◆ **INSTRUCTIONS TO FOLLOW**
"counted" is the word to look for; say how many lines of the listing below contain it, and nothing else.

◆ **PROVIDED DATA**
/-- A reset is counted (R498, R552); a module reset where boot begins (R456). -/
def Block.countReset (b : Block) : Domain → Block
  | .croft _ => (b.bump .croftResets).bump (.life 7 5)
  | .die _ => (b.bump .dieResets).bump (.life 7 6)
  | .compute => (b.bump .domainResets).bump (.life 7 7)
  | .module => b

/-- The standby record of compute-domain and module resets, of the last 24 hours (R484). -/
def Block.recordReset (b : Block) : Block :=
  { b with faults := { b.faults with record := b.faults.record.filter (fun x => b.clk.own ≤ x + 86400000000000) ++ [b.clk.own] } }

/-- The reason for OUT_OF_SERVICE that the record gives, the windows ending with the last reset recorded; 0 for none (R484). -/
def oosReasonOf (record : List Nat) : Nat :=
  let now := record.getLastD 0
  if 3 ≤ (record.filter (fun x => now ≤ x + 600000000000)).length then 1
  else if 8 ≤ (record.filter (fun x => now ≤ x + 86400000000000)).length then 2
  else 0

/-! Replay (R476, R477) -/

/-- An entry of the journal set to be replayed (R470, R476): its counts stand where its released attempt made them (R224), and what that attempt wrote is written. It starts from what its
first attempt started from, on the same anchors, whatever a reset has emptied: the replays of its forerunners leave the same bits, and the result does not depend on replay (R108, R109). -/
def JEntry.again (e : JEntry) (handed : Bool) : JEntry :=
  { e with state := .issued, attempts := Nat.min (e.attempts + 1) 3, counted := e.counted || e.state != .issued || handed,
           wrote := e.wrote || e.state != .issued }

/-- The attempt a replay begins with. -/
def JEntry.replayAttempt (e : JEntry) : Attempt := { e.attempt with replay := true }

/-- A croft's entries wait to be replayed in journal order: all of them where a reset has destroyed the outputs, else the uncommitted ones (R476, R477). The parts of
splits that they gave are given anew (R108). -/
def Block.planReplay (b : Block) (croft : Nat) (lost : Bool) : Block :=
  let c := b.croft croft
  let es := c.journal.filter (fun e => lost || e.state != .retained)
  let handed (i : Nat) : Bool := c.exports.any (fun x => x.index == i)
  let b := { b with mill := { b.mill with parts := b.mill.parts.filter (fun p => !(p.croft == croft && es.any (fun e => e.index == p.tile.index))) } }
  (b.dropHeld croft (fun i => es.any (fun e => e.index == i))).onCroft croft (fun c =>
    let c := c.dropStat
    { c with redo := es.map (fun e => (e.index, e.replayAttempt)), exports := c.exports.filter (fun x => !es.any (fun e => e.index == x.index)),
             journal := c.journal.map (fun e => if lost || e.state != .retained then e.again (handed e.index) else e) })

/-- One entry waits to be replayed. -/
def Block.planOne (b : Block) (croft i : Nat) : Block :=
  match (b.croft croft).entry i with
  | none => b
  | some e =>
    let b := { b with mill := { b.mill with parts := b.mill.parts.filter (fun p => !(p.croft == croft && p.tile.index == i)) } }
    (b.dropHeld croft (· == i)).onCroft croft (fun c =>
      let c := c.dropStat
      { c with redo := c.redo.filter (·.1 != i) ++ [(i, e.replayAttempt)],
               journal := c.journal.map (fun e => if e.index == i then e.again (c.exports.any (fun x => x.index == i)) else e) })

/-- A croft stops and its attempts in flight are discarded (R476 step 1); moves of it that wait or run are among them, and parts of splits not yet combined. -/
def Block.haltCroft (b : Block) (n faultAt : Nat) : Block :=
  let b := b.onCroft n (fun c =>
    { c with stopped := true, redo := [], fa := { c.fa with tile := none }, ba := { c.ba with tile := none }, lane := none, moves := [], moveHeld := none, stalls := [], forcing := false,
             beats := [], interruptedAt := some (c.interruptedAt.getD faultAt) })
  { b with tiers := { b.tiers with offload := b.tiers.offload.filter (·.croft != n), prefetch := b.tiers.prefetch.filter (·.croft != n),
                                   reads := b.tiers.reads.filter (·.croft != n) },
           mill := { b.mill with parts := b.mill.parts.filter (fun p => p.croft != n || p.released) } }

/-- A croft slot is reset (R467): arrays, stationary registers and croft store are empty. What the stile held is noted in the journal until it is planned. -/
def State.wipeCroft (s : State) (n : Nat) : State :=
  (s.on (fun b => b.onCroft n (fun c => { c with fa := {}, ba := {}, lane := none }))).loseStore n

◆ **WRITTEN REPLY**
2